Records supplied section start
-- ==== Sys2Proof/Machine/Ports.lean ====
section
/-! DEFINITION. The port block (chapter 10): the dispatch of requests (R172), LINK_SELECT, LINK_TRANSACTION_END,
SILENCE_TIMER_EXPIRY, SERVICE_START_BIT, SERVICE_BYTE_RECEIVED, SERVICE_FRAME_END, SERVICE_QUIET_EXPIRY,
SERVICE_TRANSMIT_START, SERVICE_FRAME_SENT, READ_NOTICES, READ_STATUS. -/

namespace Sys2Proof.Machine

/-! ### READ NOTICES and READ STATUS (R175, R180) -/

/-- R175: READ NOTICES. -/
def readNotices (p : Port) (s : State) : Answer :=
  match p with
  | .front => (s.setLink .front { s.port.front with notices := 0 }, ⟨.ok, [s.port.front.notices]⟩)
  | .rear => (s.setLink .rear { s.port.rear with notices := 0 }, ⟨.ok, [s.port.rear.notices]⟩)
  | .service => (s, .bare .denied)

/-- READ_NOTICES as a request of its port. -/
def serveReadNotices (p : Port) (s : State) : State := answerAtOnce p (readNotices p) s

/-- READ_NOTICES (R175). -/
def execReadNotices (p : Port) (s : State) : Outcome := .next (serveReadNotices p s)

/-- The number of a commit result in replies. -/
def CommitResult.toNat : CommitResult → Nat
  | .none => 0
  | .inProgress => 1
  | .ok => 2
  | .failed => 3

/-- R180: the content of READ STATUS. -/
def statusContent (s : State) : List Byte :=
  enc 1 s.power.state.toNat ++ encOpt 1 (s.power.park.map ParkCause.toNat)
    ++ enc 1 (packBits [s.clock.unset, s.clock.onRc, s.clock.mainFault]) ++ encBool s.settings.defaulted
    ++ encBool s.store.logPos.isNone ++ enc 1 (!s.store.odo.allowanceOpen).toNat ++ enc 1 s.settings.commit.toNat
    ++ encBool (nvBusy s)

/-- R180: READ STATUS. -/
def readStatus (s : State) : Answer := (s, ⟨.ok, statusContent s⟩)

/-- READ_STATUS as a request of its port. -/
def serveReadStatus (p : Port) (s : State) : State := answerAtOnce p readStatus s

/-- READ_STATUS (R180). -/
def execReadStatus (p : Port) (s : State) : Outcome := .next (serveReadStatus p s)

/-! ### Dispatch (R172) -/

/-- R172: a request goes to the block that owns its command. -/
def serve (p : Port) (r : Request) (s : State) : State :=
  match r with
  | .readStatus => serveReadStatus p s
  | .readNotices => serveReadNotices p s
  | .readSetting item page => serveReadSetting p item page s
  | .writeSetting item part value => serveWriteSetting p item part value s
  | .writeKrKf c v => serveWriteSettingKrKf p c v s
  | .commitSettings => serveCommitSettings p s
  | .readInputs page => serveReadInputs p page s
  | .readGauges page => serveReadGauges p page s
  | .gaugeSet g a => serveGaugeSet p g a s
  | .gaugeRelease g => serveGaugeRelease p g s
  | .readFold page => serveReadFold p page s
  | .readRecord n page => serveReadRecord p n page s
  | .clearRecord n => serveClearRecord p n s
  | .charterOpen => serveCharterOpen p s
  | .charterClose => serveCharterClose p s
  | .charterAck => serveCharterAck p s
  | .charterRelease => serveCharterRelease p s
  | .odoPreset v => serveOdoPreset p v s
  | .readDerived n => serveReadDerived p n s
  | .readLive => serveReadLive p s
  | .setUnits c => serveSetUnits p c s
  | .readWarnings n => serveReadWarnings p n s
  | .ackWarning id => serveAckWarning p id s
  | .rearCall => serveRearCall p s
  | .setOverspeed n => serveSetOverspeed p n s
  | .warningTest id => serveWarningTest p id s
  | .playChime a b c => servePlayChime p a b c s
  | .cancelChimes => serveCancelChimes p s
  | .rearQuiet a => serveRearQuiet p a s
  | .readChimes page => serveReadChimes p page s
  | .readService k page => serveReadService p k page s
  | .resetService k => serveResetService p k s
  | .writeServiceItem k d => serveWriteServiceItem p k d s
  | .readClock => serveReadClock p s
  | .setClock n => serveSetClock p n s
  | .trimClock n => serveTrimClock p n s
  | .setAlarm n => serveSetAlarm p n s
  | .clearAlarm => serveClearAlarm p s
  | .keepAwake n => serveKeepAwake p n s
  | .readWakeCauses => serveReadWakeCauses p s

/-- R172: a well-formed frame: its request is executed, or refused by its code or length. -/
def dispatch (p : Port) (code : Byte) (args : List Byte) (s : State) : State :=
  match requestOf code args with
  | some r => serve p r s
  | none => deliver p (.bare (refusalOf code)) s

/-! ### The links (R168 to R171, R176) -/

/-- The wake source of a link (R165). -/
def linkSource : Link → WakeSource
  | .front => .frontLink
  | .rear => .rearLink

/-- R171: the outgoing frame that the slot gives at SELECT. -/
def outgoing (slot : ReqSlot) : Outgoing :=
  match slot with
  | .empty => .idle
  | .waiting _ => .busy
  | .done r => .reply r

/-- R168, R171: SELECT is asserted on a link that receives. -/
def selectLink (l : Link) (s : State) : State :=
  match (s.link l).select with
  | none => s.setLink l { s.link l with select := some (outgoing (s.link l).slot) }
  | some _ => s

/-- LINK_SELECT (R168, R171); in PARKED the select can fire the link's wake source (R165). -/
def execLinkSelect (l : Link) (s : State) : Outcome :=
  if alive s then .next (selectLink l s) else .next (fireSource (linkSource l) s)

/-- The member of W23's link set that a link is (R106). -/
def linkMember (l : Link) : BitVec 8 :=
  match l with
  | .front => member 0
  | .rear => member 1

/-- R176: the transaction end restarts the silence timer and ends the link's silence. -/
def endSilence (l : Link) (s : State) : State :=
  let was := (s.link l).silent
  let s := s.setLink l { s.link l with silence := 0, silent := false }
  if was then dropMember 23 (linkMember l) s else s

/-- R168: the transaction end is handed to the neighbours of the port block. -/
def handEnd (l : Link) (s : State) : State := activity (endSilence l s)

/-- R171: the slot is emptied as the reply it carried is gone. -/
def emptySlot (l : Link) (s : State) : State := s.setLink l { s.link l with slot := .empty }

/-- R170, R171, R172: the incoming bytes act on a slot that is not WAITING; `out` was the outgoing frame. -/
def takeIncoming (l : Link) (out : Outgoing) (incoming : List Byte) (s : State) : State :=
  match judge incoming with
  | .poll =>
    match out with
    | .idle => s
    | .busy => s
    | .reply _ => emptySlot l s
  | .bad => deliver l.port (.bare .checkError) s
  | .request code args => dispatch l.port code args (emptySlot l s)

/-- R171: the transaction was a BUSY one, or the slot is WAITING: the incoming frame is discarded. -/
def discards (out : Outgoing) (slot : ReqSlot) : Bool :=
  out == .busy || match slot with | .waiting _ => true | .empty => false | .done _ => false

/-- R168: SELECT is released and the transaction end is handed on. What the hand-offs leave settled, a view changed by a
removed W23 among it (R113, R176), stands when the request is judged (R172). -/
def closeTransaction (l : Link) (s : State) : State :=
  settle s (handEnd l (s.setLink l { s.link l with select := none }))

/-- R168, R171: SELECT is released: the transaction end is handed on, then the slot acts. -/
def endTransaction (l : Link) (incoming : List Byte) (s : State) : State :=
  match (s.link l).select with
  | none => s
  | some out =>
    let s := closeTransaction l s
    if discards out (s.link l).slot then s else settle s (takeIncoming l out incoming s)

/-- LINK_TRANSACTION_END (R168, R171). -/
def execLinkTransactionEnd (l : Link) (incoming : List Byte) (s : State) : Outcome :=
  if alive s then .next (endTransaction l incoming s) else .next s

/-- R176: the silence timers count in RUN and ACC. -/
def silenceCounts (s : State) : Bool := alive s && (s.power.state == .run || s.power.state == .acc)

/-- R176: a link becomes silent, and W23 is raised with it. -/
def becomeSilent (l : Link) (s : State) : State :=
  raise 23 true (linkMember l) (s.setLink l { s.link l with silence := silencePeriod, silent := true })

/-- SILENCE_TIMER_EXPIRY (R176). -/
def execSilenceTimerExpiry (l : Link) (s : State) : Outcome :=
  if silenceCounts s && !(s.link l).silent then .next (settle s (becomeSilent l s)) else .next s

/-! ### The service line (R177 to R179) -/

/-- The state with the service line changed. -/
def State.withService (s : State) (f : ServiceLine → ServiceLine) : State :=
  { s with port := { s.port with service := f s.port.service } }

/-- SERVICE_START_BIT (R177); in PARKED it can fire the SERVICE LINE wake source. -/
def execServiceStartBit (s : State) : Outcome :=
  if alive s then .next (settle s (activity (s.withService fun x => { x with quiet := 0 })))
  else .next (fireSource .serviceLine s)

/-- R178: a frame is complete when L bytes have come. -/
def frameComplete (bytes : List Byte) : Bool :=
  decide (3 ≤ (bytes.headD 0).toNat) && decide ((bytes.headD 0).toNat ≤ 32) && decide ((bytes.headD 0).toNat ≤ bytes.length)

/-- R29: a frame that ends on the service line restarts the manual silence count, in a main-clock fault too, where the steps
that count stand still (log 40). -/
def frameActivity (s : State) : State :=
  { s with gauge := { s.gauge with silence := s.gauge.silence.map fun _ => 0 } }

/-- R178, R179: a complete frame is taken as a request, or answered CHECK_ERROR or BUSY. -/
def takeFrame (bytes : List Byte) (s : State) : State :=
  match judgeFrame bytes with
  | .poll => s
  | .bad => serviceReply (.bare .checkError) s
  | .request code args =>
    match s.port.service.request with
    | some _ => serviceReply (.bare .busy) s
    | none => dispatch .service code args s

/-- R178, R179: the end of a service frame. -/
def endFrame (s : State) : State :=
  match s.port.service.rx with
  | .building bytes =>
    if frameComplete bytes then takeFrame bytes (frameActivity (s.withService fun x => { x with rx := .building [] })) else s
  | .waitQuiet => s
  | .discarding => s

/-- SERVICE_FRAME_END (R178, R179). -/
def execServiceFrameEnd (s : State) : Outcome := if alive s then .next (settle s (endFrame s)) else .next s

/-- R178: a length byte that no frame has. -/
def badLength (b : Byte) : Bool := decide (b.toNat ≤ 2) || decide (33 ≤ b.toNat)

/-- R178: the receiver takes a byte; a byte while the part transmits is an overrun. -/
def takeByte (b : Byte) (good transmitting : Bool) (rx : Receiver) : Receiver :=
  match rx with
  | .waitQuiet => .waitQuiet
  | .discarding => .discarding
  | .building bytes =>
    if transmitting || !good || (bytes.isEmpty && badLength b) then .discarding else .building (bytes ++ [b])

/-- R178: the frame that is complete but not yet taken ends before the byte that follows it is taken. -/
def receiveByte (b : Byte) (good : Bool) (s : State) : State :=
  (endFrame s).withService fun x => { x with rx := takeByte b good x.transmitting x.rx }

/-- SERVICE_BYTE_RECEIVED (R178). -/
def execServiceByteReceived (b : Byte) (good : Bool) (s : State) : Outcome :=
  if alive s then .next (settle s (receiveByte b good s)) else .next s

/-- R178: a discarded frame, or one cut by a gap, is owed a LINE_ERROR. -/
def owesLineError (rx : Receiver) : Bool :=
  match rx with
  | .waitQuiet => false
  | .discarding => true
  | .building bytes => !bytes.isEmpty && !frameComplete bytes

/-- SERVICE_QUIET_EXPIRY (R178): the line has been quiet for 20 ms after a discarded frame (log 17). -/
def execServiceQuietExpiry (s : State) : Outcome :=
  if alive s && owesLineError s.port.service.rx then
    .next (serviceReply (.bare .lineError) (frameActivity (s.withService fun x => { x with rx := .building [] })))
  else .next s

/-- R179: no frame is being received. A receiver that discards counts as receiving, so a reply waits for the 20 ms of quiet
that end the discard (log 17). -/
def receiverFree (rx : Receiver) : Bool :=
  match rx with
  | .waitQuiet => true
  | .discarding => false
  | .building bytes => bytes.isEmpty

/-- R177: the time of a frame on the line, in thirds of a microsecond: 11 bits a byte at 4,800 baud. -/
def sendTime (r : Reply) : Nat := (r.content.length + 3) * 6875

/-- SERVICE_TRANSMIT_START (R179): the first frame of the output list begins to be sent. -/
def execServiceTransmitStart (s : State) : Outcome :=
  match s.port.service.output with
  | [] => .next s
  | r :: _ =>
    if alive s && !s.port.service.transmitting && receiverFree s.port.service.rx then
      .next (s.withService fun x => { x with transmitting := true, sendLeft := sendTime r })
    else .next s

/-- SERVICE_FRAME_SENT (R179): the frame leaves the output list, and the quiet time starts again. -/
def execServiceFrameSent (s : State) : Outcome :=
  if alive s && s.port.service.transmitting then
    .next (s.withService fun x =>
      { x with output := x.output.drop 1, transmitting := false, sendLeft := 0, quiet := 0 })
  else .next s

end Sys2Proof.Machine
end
Records supplied section end
Required action:
Output the lines of the records above exactly as they appear, from the line containing "def closeTransaction (l" through the line containing "def endTransaction (l".

Exercise output:
def closeTransaction (l : Link) (s : State) : State :=
  settle s (handEnd l (s.setLink l { s.link l with select := none }))

/-- R168, R171: SELECT is released: the transaction end is handed on, then the slot acts. -/
def endTransaction (l : Link) (incoming : List Byte) (s : State) : State :=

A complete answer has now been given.